I turned to Caleb in total awe. ‘That’s my best friend Benny’s mum and dad!’
‘Folks,’ said Chesterley, his face red and angry looking. ‘Pay no mind to these animal-rights extremists who don’t know the meaning of fun. They are the anti-fun police. Maybe we should feed them to the lion? Let me hear you cheer if you want me to feed them to the lion.’
Nobody really cheered and everyone looked quite shocked at what had happened.
‘So, let’s get on with the show,’ said Chesterley in an old-fashioned showbusiness voice.
23
It’s my circus war, not yours
At last the show ended but now our mission had been se
riously jeopardised. How were we going to get into the place now? Plus there was the added problem that somewhere in the circus Benny’s parents were being held captive. I needed to let Benny know.

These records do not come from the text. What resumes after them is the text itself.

-- ==== Sys2Proof/Tests/Slice0.lean ====
section
/-! SUPPORT. Tests/Slice0.lean: for every statement with hypotheses concrete states and operands that meet them (hyp_<statement>), ill-formed operands that the check refuses
(wf_…), and single steps whose results the manual gives (test_…). -/
namespace Sys2Proof.Tests
open Sys2Proof Sys2Proof.Machine
set_option Elab.async false

/-! ### Small states -/

def heel : Ini := .core .heel true
def a0 : Ini := .core (.sole 0) true
def dbg : Ini := .debug
def kp (d : Fin 4) : Ini := .core (.keeper d) true

/-- s with register values. -/
def put (s : State) (l : List (Nat × W32)) : State := l.foldl (fun s p => s.wr p.1 p.2) s
/-- The reset state with register values. -/
def S (l : List (Nat × W32)) : State := put State.reset l
/-- s with another supply record. -/
def supOf (f : Supply → Supply) (s : State) : State := { s with sup := f s.sup }
def tbOf (f : TimeBase → TimeBase) (s : State) : State := { s with tb := f s.tb }
/-- A package in Summer with every die LIVE. -/
def summer : State :=
  supOf (fun x => { x with railIn := (List.range 20).map (fun k => (8 + k, true)) }) (S [(R.PWR_STATE, BitVec.ofNat 32 psSummer), (R.LIVE_DIE_STATE, 0x333333), (R.PWR_EN, 0xFF)])
/-- The state that a command answers. -/
def after (i : Instr) (s : State) : State := match exec i s with
  | .next t => t
  | _ => s

/-- A reset request armed in Summer. -/
def armed : State := supOf (fun x => { x with rstArm := some 0 }) summer
/-- Alarm 7 signals counter 0 of die 0. -/
def counters : State := put summer [(R.TBASE_ALM_SIG 7, 0x8000)]
/-- The Heel core with a vector base. -/
def vectored : State := State.reset.setCore .heel { State.reset.core .heel with sys := [(srVbaseLo, 0x1000)] }

/-- A package in Autumn, its dies OFF. -/
def autumn : State := S [(R.PWR_STATE, BitVec.ofNat 32 psAutumn), (R.LIVE_DIE_STATE, 0x111111)]

/-- A signed image of kind 1: LEN 4, HI 1; the key and the signature made by hand outside Lean. -/
def heelImg : List Byte :=
  leBytes 32 0x4000000000000000000000001000100014e58494d ++ List.replicate 48 0 ++
    beBytes 48 0x5a667d62430a8c253ebae433333904dc6e1d41dcdc479704773159b905a3ad82d2bad7762d81a366cc46fbb2e2327f5c ++
    beBytes 48 0xd8a17e55b8e2f47bc369fd9616695ce273dce4e307830a65f5a4a9aa8967c987aeea7ad365677a13bfd65c3fe5a66939 ++
    beBytes 48 0xbdc53542c5213a51345dba8220abb23c71659a4d850b3bbaff8d035bd08a59eb32099c96a9049e4d7d435cf675713bc8 ++
    beBytes 48 0x79591ff64cbebe24882724a57aaf21494e6ecb1e5d24ee1143532cb543bc78edc010523f98fdef210d717a8cc6a9a7bc ++
    beBytes 48 0x317960ba0ea4beb081dad3b5334445387b78314a2c0df1e31ca62271e17f356358b1f357f745f693215c50b07a2f6663 ++
    List.replicate 192 0 ++ leBytes 4 0x4030201

/-- A signed image of kind 2: LEN 4, HI 1, DI 1, LOAD 0x0100_0000; the key and the signature made by hand outside Lean. -/
def soleImg : List Byte :=
  leBytes 32 0x100000000000004000000000000000000010001000200014e58494d ++ List.replicate 48 0 ++
    beBytes 48 0x11a736b2d44cfef966bd4f1fd7ea249f4e54c736895979d053fc28d667bba6fafbc2b5d96f78b283e48e7b0f0faa9b16 ++
    beBytes 48 0xd8a17e55b8e2f47bc369fd9616695ce273dce4e307830a65f5a4a9aa8967c987aeea7ad365677a13bfd65c3fe5a66939 ++
    beBytes 48 0xbdc53542c5213a51345dba8220abb23c71659a4d850b3bbaff8d035bd08a59eb32099c96a9049e4d7d435cf675713bc8 ++
    beBytes 48 0x49c2212d3381e2790fad2a35fbe88f9c6fe8b801aba4f46402c0ccdb1215312f3d129a355444cec115a4fa651f1e7dfb ++
    beBytes 48 0x31d0f9eaeee59cbc36d981d0283b901d9c01c57dd04153989ba913b3c651bc82fa753a2c6741ab5b942b7509302ecd5e ++
    List.replicate 192 0 ++ leBytes 4 0x8070605

/-- Memory cells that hold bytes from an address on. -/
def cellsAt : Nat → List Byte → List Host.Cell
  | _, [] => []
  | a, b :: l => (a, b) :: cellsAt (a + 1) l

/-- Bytes lie from an address on, and both boot ROMs run. -/
def bootable (a : Nat) (l : List Byte) : State :=
  { State.reset with mem := cellsAt a l, boot := { State.reset.boot with heelRom := true, soleRom := true } }
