-- ==== Sys2Proof/Certificates/Slice0/Obligations.lean ====
section
/-!
DEFINITION. The statements about the bridge. A result is stated as the answer of `exec`: the state the rules give, with
`State.commit`, the end every step has (R87, R117), or the fields they give. Fields a written-out state does not name are
unchanged, so such a result is also its frame.
-/

section

open Sys2Proof Sys2Proof.Machine

/-! ### Steps, the queue, resets -/

/-- A step runs the command at the front of the queue on the state with the queue's rest. -/
def Obligations.StepRunsTheFrontCommand : Prop :=
  ∀ (c : Instr) (rest : List Instr) (s : State), s.pending = c :: rest → step s = exec c { s with pending := rest }

/-- An empty queue passes one REFCLK cycle (R169; that it does so is the model's choice, notes/assumptions/1.md). -/
def Obligations.EmptyQueuePassesOneCycle : Prop :=
  ∀ s : State, s.pending = [] →
    (s.bootStage = .inReset → step s = .next { s with ursp := none }) ∧
    (s.bootStage ≠ .inReset → s.cycles + 1 < s.boot.divider →
      step s = .next { s with cycles := s.cycles + 1, ursp := none }) ∧
    (s.bootStage ≠ .inReset → s.boot.divider ≤ s.cycles + 1 → step s = exec (.tickIncrement s.evLevels) s)

/-- Every command answers a next state, none a fault or a refusal (notes/assumptions/26.md), also where the cause its row
names is absent (notes/assumptions/2.md), and leaves the queue to the step. -/
def Obligations.EveryCommandAnswersNext : Prop :=
  ∀ (c : Instr) (s : State), ∃ t, exec c s = .next t ∧ t.pending = s.pending

/-- The values the manual states for the state after a power-on reset. -/
def Obligations.ResetLeavesTheStatedValues : Prop :=
  let s := State.reset
  s.partState = .boot ∧ s.alert = false ∧ s.tick = 0 ∧ s.cycles = 0 ∧ s.wasActive = false ∧ s.boot.divider = 1000 ∧
  s.boot.responseLimit = 50 ∧ s.boot.portOrder = .a ∧ s.boot.polynomial = .a ∧ s.boot.protect = false ∧
  s.live = ⟨0, 0, 0⟩ ∧ s.logStyle = .off ∧ s.logQueue = [] ∧ s.outstanding = [] ∧ s.head = none ∧
  (∀ t : DownTag, s.tags[t] = .free) ∧ s.passQueue = [] ∧ (∀ i : Fin 12, s.entries[i] = .free) ∧
  s.statusEntry = .empty ∧ s.commandEntry = .empty ∧ s.releaseClaim = none ∧
  (∀ w : WindowNo, s.windows[w] = ⟨none, false, 0⟩) ∧ s.suspects = [] ∧ s.sweepQueue = [] ∧ s.engine = none ∧
  (∀ w : WindowNo, s.intervals[w] = 0) ∧ (∀ n : InputNo, s.bindings[n] = none) ∧ s.chord.members = 0 ∧
  s.levels = none ∧ (∀ n : InputNo, s.inputs[n] = ⟨0, 0, .inactive, 0⟩) ∧ s.chordTimer = 0 ∧ s.chordFired = false ∧
  s.servicePos = 0 ∧ s.eventClaim = none

/-- Both resets put `State.reset` in place of everything but the response queue (R1), the commands still queued and the
pins as last sampled (kept by the model's choice, notes/assumptions/28.md); the two kinds differ in the was-active flag
and in the kind BOOT goes by (R168). Of what `State.reset` holds, the values no rule states (the flags, the log counts,
start mode and keep-status among them) are notes/assumptions/16.md, and that requests presented to memory are gone is
notes/assumptions/14.md. -/
def Obligations.ResetsClearTheBridge : Prop :=
  ∀ s : State,
    exec .powerOnReset s = .next { State.reset with
      pending := s.pending, setupSel := s.setupSel, evLevels := s.evLevels, responses := s.responses } ∧
    exec .warmReset s = .next { State.reset with
      pending := s.pending, setupSel := s.setupSel, evLevels := s.evLevels, responses := s.responses,
      resetKind := .warm, wasActive := s.wasActive }

/-! ### BOOT -/

/-- Steps 1 and 2 of BOOT at the release of the reset; without a reset held the command changes nothing (R170;
notes/assumptions/2.md). -/
def Obligations.BootBeginsAtRelease : Prop :=
  ∀ (sel : BitVec 3) (s : State),
    (s.bootStage = .inReset → exec (.resetRelease sel) s = .next (s.commit { s with
      setupSel := sel, bootStage := .reading
      setup := ((s.setup.set 0 .waiting).set 2 .waiting).set 3 .waiting })) ∧
    (s.bootStage ≠ .inReset → exec (.resetRelease sel) s = .next s)

/-- The boot settings in force after the reads of lines 2 and 3: each field as its bytes give it (Table 13-4), its
default where it cannot be used, with SETUP_FAULT then set (R149). -/
def Obligations.BootSettingsFollowTheirLines : Prop :=
  ∀ (s : State) (x y : SetupSlot), s.bootStage = .reading → s.setup[2] = x → s.setup[3] = y → x.ended → y.ended →
    ∃ t, exec .bootSettingsApplied s = .next t ∧ t.bootStage = .applied ∧
      (∀ b, x = .taken b →
        t.boot.protect = b.getLsbD 0 ∧
        t.boot.startMode = (if byteAt b 1 = 1 then .armAtBoot else if byteAt b 1 = 2 then .resume else .wait) ∧
        t.boot.keepStatus = b.getLsbD 16 ∧ t.boot.portOrder = (if b.getLsbD 24 then .b else .a) ∧
        t.boot.polynomial = (if b.getLsbD 32 then .b else .a) ∧
        t.boot.divider = (if fieldAt b 6 16 = 0 then 1000 else (fieldAt b 6 16).toNat) ∧
        t.boot.responseLimit = (byteAt b 8).toNat ∧
        (byteAt b 1 ∉ [0, 1, 2] ∨ fieldAt b 6 16 = 0 → t.flags.part.getLsbD 0)) ∧
      (x = .failed → t.boot = ⟨false, .wait, false, .a, .a, 1000, 50⟩ ∧ t.flags.part.getLsbD 0) ∧
      (∀ l, y = .taken l →
        (byteAt l 4 = 0 → t.logStyle = .off) ∧
        (byteAt l 4 ∉ [0, 1, 2] → t.logStyle = .off ∧ t.flags.part.getLsbD 0) ∧
        (byteAt l 4 = 1 ∨ byteAt l 4 = 2 →
          let base := lineOf (fieldAt l 0 32)
          if 2 ^ 28 < base.toNat + 32
              ∨ (base.toNat < s.controlBase.toNat + 42 ∧ s.controlBase.toNat < base.toNat + 32) then
            t.logStyle = .off ∧ t.flags.part.getLsbD 0
          else t.logStyle = (if byteAt l 4 = 1 then .wrap else .keepFirst) ∧ t.logBase = base)) ∧
      (y = .failed → t.logStyle = .off ∧ t.flags.part.getLsbD 0)

/-- BOOT forms the two pinned entries in WB_WAIT with no image and the command line afresh (R86, R153). The flags, next
sequence and held count start from memory's line 0 after a warm reset with keep-status, and from zero otherwise, with the
flags raised in BOOT set (R109); the incidents kept in BOOT are then taken in order by the tests of R163, each with the
tick of its report (notes/assumptions/18.md), and numbered (R162). -/
def Obligations.StatusCopyFormedInBoot : Prop :=
  ∀ (s : State) (x : SetupSlot) (kept : List Incident), s.bootStage = .applied → s.setup[0] = x → x.ended →
    s.logQueue = kept.map .kept → kept.length ≤ 4 →
    ∃ t, exec .statusCopyFormed s = .next t ∧ t.bootStage = .formed ∧ t.statusEntry = .wbWait none ∧
      t.commandEntry = .wbWait none ∧ t.command = ⟨0, 0, 0, 0, 0, .none, .idle, 0⟩ ∧
      ∀ (flags : StatusFlags) (next : BitVec 16) (held : Nat),
        (∀ l, x = .taken l → s.resetKind = .warm → s.boot.keepStatus →
          flags = ⟨fieldAt l 0 16 ||| s.flags.window, fieldAt l 2 16 ||| s.flags.sweepDone,
            (fieldAt l 4 16).setWidth 13 ||| s.flags.part⟩ ∧ next = fieldAt l 10 16 ∧ held = min (byteAt l 9).toNat 32) →
        (x = .failed ∨ s.resetKind = .powerOn ∨ s.boot.keepStatus = false → flags = s.flags ∧ next = 0 ∧ held = 0) →
        let taken := match s.logStyle with
          | .off => []
          | .wrap => kept
          | .keepFirst => kept.take (32 - held)
        t.logQueue = taken.mapIdx (fun k i => .record (next + BitVec.ofNat 16 k) i) ∧
        t.logNext = next + BitVec.ofNat 16 taken.length ∧ t.logHeld = min 32 (held + taken.length) ∧
        t.flags = { flags with part :=
          if s.logStyle = .keepFirst ∧ taken.length < kept.length then flags.part ||| 0x200 else flags.part }

/-- BOOT ends, its two pinned write-backs ended, by the start mode and the was-active flag (R171); a head held through
BOOT is examined in PASS (R3, R174): a READ in the pass-through class is queued. -/
def Obligations.BootEndsByStartMode : Prop :=
  ∀ s : State, s.partState = .boot → s.bootStage = .formed → s.statusWritten → s.commandWritten →
    let arms := s.boot.startMode = .armAtBoot ∨ (s.boot.startMode = .resume ∧ s.wasActive)
    (arms → ∃ t, exec .bootEnd s = .next t ∧ t.partState = .loading ∧ t.fellToDefault = false ∧ t.head = s.head ∧
      t.wasActive = s.wasActive ∧ ∀ k : Fin 42, 4 ≤ k.val → t.setup[k] = .waiting) ∧
    (¬arms → s.head = none → ∃ t, exec .bootEnd s = .next t ∧ t.partState = .pass ∧ t.setup = s.setup ∧
      t.wasActive = s.wasActive) ∧
    (¬arms → ∀ q, s.head = some q → q.body = .read → s.outstanding.contains q.tag = false →
      s.controlIndex (lineOf q.addr) = none → s.inLog (lineOf q.addr) = false → s.passQueue.length < 8 →
      ∃ t, exec .bootEnd s = .next t ∧ t.partState = .pass ∧ t.head = none ∧
        t.passQueue = s.passQueue ++ [⟨q.tag, lineOf q.addr, .read⟩] ∧ t.outstanding = s.outstanding ++ [q.tag])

We left the big top, using the crowd for cover. Out of the corner of my eye I spotted a big kid with long black hair pulled back into a ponytail under a cap and carrying a black rucksack. He had a young face and big body. It looked like Benny in disguise, but I was too far away to be entirely sure.
‘Quick, Caleb, follow me,’ I said.
I moved through the crowd as fast as I could. When I caught up with the big kid I tapped him lightly on the shoulder and he turned around, his eyes widening.
‘Stunt?’ said Benny, shocked. ‘What the hell are you doing here?’
‘What the hell are you doing here?’ I replied. ‘And what’s with that ridiculous wig?’
‘It’s my mum’s, it’s a disguise and a good one – it’s real human hair, actually,’ he said, sounding upset that I had called his wig ridiculous. ‘And I’m filming. I’ve just uploaded my parents’ protest onto the internet.’
‘Why the hell didn’t you tell me about the protest?’
‘Why would I? I tried to call you for days to let you know what my parents were planning, but you couldn’t even be bothered to ring me back. I thought you’d forgotten I even existed, Stunt,’ said Benny, giving Caleb a mean-looking side eye.
‘Because Benny, B Boy, Benjamin, Benstar . . .’ I said, getting all ruffled because he had a point, so I changed the subject. ‘I can’t believe you and your family would protest without me. This is my circus war, not yours! Tell your mum and dad to go find another enemy to fight.’